Communism or capitalism? Not as much difference as you think


I’m running around Europe this month promoting a rather nifty new idea my partner had. You can see it at www.Eadim.com, if it’s up.

(That’s the first overtly commercial statement I have made here, I think – but don’t worry; you may not be in the market).

Anyhow we were both speaking in Bucharest on Thursday, where we had a chat with a most entertaining lady who runs a fulfilment house. Besides having a very interesting background – one quarter Turkish, two thirds Tatar, and being very funny – Ilchian Omer is also very smart.

She said something about one of our most-loathed species – bit, fat, dull, stupid, slothful clients – which I thought amazingly perceptive; at any rate, it hadn’t occurred to me.

“We have no trouble at all with them,” she said. “After all, we grew up under communism. They are exactly the same.”

This stuck me like a bolt of lightning.

Of course: it’s all amazingly slow, everyone is afraid of making decisions, they all have to consult someone else, there are about seventeen layers, endless meetings decide nothing, more concern with rules than results, promotion through arse-licking rather than merit, don’t rock the boat, stick around for your pension, toe the corporate/party line, screw the suppliers, the people at the top get all the perks, everyone else gets buggered around, the official language is incomprehensible, the boss goes around boasting in dull speeches, all his cronies are on the board, nobody except them really likes their job – identical.

That is the reason why despite the expected economies of scale, larger organisations don’t work, and are often beaten by smaller, niftier ones where everyone knows everyone else.
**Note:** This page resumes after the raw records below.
-- ==== Sys2Proof/Laws/Meanings.lean ====
section
/-! SUPPORT. What the shared operations do, said once: the wrappers that give a body its guard and its trap, completing a word, taking a trap, and
reaching a thread. -/

namespace Sys2Proof.Machine

/-! ### Reaching a thread -/

theorem State.whoOf_eq (s : State) (k : Nat) (w : Who) (h : s.whoOf k = some w) :
    w.k = k ∧ s.threads[k]? = some w.t ∧ s.troupes[w.trI]? = some w.tr ∧ s.ensembles[w.eI]? = some w.e ∧ s.contexts[w.cI]? = some w.c
      ∧ w.trI = w.t.troupe ∧ w.eI = w.t.ens ∧ w.cI = w.e.ctx := by
  match ht : s.threads[k]?, h with
  | some t, h =>
    match htr : s.troupes[t.troupe]?, he : s.ensembles[t.ens]?, h with
    | some tr, some e, h =>
      match hc : s.contexts[e.ctx]?, h with
      | some c, h =>
        have hw : w = ⟨k, t, t.troupe, tr, t.ens, e, e.ctx, c⟩ := by simpa [State.whoOf, ht, htr, he, hc] using h.symm
        simp [hw, htr, he, hc]
      | none, h => simp [State.whoOf, ht, htr, he, hc] at h
    | none, _, h => simp [State.whoOf, ht, htr] at h
    | some tr, none, h => simp [State.whoOf, ht, htr, he] at h
  | none, h => simp [State.whoOf, ht] at h

theorem State.thread_of_whoOf (s : State) (k : Nat) (w : Who) (h : s.whoOf k = some w) : s.thread w.k = w.t := by
  obtain ⟨hk, ht, -⟩ := s.whoOf_eq k w h
  simp [State.thread, nth, List.getD_eq_getElem?_getD, hk, ht]

theorem State.lt_of_whoOf (s : State) (k : Nat) (w : Who) (h : s.whoOf k = some w) : w.k < s.threads.length := by
  obtain ⟨hk, ht, -⟩ := s.whoOf_eq k w h
  rw [hk]
  exact (List.getElem?_eq_some_iff.mp ht).1

@[simp] theorem State.thread_setThread (s : State) (k : Nat) (t : Thread) (h : k < s.threads.length) : (s.setThread k t).thread k = t := by
  simp [State.thread, nth_updateAt, h]

theorem State.thread_updThread (s : State) (k : Nat) (f : Thread → Thread) (h : k < s.threads.length) :
    (s.updThread k f).thread k = f (s.thread k) := by
  simp [State.thread, nth_updateAt, h]

theorem State.thread_updThread_ne (s : State) {k j : Nat} (f : Thread → Thread) (h : k ≠ j) : (s.updThread k f).thread j = s.thread j := by
  simp [State.thread, nth_updateAt, h]

theorem State.thread_setThread_ne (s : State) {k j : Nat} (t : Thread) (h : k ≠ j) : (s.setThread k t).thread j = s.thread j :=
  s.thread_updThread_ne _ h

/-! ### Taking a trap -/

/-- All that a trap can do: nothing, to its thread, or to its thread and its context's halt line. -/
theorem State.takeTrap_cases (s : State) (k : Nat) (c : Cause) (p a i : DWord) :
    s.takeTrap k c p a i = s ∨ (∃ t, s.takeTrap k c p a i = s.setThread k t) ∨
      ∃ t x r, s.takeTrap k c p a i = (s.setThread k t).raiseHalt x r := by
  simp only [State.takeTrap]
  split
  · exact .inl rfl
  · split
    · exact .inr (.inr ⟨_, _, _, rfl⟩)
    · split <;> exact .inr (.inl ⟨_, rfl⟩)
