theorem ends_restore {s : State} (h : Memory.wf s.mem = true) (eI n : Nat) (cores : List Nat) :
    Ends MemoryCanonical MemoryCanonical (s.restore eI n cores) := by
  unfold State.restore
  extract_lets e at_
  refine Stops.bind (by simp [h]) fun d => ?_
  extract_lets s0
  have h0 : Memory.wf s0.mem = true := by simpa [s0] using h
  refine Stops.bind (by simp [h0]) fun header => ?_
  extract_lets s1 s2 s3 s4 restored
  have h1 : Memory.wf s1.mem = true := by simpa [s1] using wf_putFree h0 e.ctx header
  have h4 : Memory.wf s4.mem = true := by
    rw [State.updEns_mem, foldl_mem (by simp), foldl_mem (by simp)]
    exact h1
  have hrestored : ∀ y, Ends MemoryCanonical MemoryCanonical (restored y) := fun _ => by simpa [restored] using h4
  split
  · exact ((stops_ringAccess h0 _ _ _ _).map _).bind hrestored
  · exact hrestored ()

theorem wf_placeHead {s : State} (h : Memory.wf s.mem = true) (qI : Nat) (hd : Head) (cores : List Nat) :
    Memory.wf (s.placeHead qI hd cores).mem = true := by
  unfold State.placeHead
  dsimp only
  split
  next e =>
    have hr := ends_restore (s := s.updQueue qI fun q => { q with vacated := q.vacated.drop 1 }) (by simpa using h) e (s.headShape (.saved e)).2 cores
    split
    next hs => exact hr.ok hs
    next hs => simpa using hr.error hs
  · simpa using h
  next l =>
    have hp : Ends MemoryCanonical MemoryCanonical (if (s.launch l).started then .ok s else s.pinLaunch l) := by
      split
      · exact h
      · exact ends_pinLaunch h l
    split
    next hs => exact hp.error hs
    next hs =>
      have ht := hp.ok hs
      rw [memoryCanonical_iff] at ht
      simp [ht]

@[simp] theorem tidyQueues_mem (s : State) : (s.tidyQueues).mem = s.mem := by rfl

theorem ends_completionStep {s : State} (h : Memory.wf s.mem = true) (lI n : Nat) :
    Ends MemoryCanonical MemoryCanonical (s.completionStep lI n) := by
  unfold State.completionStep
  extract_lets l c addr put unpin
  have hput : ∀ a len v, Ends MemoryCanonical MemoryCanonical (put a len v) := fun a len v =>
    Stops.bind (by simp [h]) fun _ => wf_engineWrite h ..
  have hunpin : ∀ off pin, Ends MemoryCanonical MemoryCanonical (unpin off pin) := fun off pin => by
    dsimp only [unpin]
    split
    · exact Stops.bind (by simp [h]) fun _ => wf_pinDown h ..
    · exact h
  split
  · split
    · exact hput ..
    · exact h
  · split
    · exact hput ..
    · exact h
  · split
    · refine Stops.bind (by simp [h]) fun _ => ?_
      simpa using wf_engineWrite h ..
    · exact h
  · split
    · exact h
    · simp [h]
  · exact hunpin ..
  · exact hunpin ..

theorem wf_completeFrom {s : State} (h : Memory.wf s.mem = true) (lI n : Nat) : Memory.wf (s.completeFrom lI n).mem = true := by
  induction n generalizing s with
  | zero => simpa [State.completeFrom] using h
  | succ n ih =>
    unfold State.completeFrom
    split
    next hs => exact (ends_completionStep h ..).error hs
    next hs =>
      have ht := (ends_completionStep h ..).ok hs
      exact ih (by simpa using ht)

@[simp] theorem preempt_mem (s : State) (cores : List Nat) : (s.preempt cores).mem = s.mem :=
  foldl_mem (by simp) _ _

@[simp] theorem dropWaits_mem (s : State) (eI : Nat) : (s.dropWaits eI).mem = s.mem := by rfl

theorem wf_writeImage {s : State} (h : Memory.wf s.mem = true) (eI slot : Nat) (header pas : List Nat) :
    Memory.wf (s.writeImage eI slot header pas).mem = true := by
  have hp : ∀ ctx, Memory.wf ((s.dropWaits eI).putFree ctx (header ++ pas)).mem = true := fun ctx => wf_putFree (by simpa using h) ..
  simp only [State.writeImage, State.updCtx_mem, State.updEns_mem, leaveRing_mem]
  rw [foldl_mem (by simp), foldl_mem (by simp)]
  exact hp _

/-! ### Rigger -/

theorem stops_walkTree {ε : Type} {Q : ε → Prop} {view : Nat → Nat → Except ε Nat} (hv : ∀ a n, Stops Q (view a n)) (fuel : Nat)
    (todo : List (Nat × Nat × List (Node × Nat))) : Stops Q (walkTree view fuel todo) := by
  rw [stops_iff]
  induction fuel generalizing todo with
  | zero => simp [walkTree]
  | succ fuel ih =>
    cases todo with
    | nil => simp [walkTree]
    | cons x todo =>
      obtain ⟨r, level, above⟩ := x
      unfold walkTree
      dsimp only
      split
      · exact (hv _ _).bind fun _ => (ih _).bind fun _ _ => trivial
      · refine Stops.bind (stops_mapM fun i => stops_iff.2 ((hv _ _).bind fun _ => trivial)) fun _ => ?_
        exact (ih _).bind fun _ _ => trivial
      · exact ih _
It is the reason why the U.S.army gets clobbered by guerrillas; it is the reason why the National Health Service (world’s second largest employer after Indian railways) is a shambles.
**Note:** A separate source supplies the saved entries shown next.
-- ==== Sys2Proof/Machine/Stage.lean ====
section
/-! DEFINITION. The stage commands (43_forward_cipher.md R275, R280 to R284; 44_inverse_cipher.md R320 to R322): each
replaces ST by a function of ST, or of DIN, and copies it to DOUT. -/

namespace Sys2Proof.Machine

/-- ST_LOAD (43_forward_cipher.md R280). -/
def runStLoad (s : State) : Result := .next (setStage (dinBlock s) s)

/-- ST_SUBBYTES (43_forward_cipher.md R281). -/
def runStSubbytes (s : State) : Result := .next (setStage (subBytes s.st) s)

/-- ST_SHIFTROWS (43_forward_cipher.md R282). -/
def runStShiftrows (s : State) : Result := .next (setStage (shiftRows s.st) s)

/-- ST_MIXCOLUMNS (43_forward_cipher.md R283). -/
def runStMixcolumns (s : State) : Result := .next (setStage (mixColumns s.st) s)

/-- ST_ADDRK r (43_forward_cipher.md R284). The fault is for an index that the operand check of 30_encoding.md R118 has
already turned away; only a resumption can bring one here (log entry 10). -/
def runStAddrk (r : Byte) (s : State) : Result :=
  needSchedule (.stAddrk r) s
    (match roundKeyAt s.rk r.toNat with
      | some k => .next (setStage (addRoundKey s.st k) s)
      | none => .fault .noSuchRoundKey)

/-- ST_INVSUBBYTES (44_inverse_cipher.md R320). -/
def runStInvsubbytes (s : State) : Result := .next (setStage (invSubBytes s.st) s)

/-- ST_INVSHIFTROWS (44_inverse_cipher.md R321). -/
def runStInvshiftrows (s : State) : Result := .next (setStage (invShiftRows s.st) s)

/-- ST_INVMIXCOLUMNS (44_inverse_cipher.md R322). -/
def runStInvmixcolumns (s : State) : Result := .next (setStage (invMixColumns s.st) s)

/-- The meaning of ST_LOAD (43_forward_cipher.md R280). -/
def execStLoad (s : State) : Result := checked .stLoad s (runStLoad s)

/-- The meaning of ST_SUBBYTES (43_forward_cipher.md R281). -/
def execStSubbytes (s : State) : Result := checked .stSubbytes s (runStSubbytes s)

/-- The meaning of ST_SHIFTROWS (43_forward_cipher.md R282). -/
def execStShiftrows (s : State) : Result := checked .stShiftrows s (runStShiftrows s)

/-- The meaning of ST_MIXCOLUMNS (43_forward_cipher.md R283). -/
def execStMixcolumns (s : State) : Result := checked .stMixcolumns s (runStMixcolumns s)

/-- The meaning of ST_ADDRK r (43_forward_cipher.md R284). -/
def execStAddrk (r : Byte) (s : State) : Result := checked (.stAddrk r) s (runStAddrk r s)

/-- The meaning of ST_INVSUBBYTES (44_inverse_cipher.md R320). -/
def execStInvsubbytes (s : State) : Result := checked .stInvsubbytes s (runStInvsubbytes s)

/-- The meaning of ST_INVSHIFTROWS (44_inverse_cipher.md R321). -/
def execStInvshiftrows (s : State) : Result := checked .stInvshiftrows s (runStInvshiftrows s)

/-- The meaning of ST_INVMIXCOLUMNS (44_inverse_cipher.md R322). -/
def execStInvmixcolumns (s : State) : Result := checked .stInvmixcolumns s (runStInvmixcolumns s)

end Sys2Proof.Machine
end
Interestingly, Gordon Brown’s approach has always been communist – “ We know what to do with your money better than you do – and we’ll waste it on things that don’t work until one day everything falls to bits.”

The best organisations trust their people. The worst don’t. And it doesn’t matter what the ideology is. People first!

About the Author

In 2003, the Chartered Institute of Marketing named Drayton one of 50 living individuals who have shaped today’s marketing.

He has worked in 55 countries with many of the world’s greatest brands. These include American Express, Audi, Bentley, British Airways, Cisco, Columbia Business School, Deutsche Post, Ford, IBM, McKinsey, Mercedes, Microsoft, Nestle, Philips, Procter & Gamble, Toyota, Unilever, Visa and Volkswagen.

Drayton has helped sell everything from Airbus planes to Peppa Pig. His book, Commonsense Direct and Digital Marketing, out in 17 languages, has been the UK’s best seller on the subject every year since 1982. He has also run his own businesses in the U.K., Portugal and Malaysia.

He was a main board member of the Ogilvy Group, a founding member of the Superbrands Organisation, one of the first eight Honorary Fellows of the Institute of Direct Marketing and one of the first three people named to the Hall of Fame of the Direct Marketing Association of India. He has also been given Lifetime Achievement Awards by the Caples Organisation in New York and Early To Rise in Florida.

1 Comments

  1. Drayton

    Yet another great article and the similarities are frightening, never looked at it that way before damn what hope is there for us now 

    I’m sure there is some newspaper out there where you could get a column.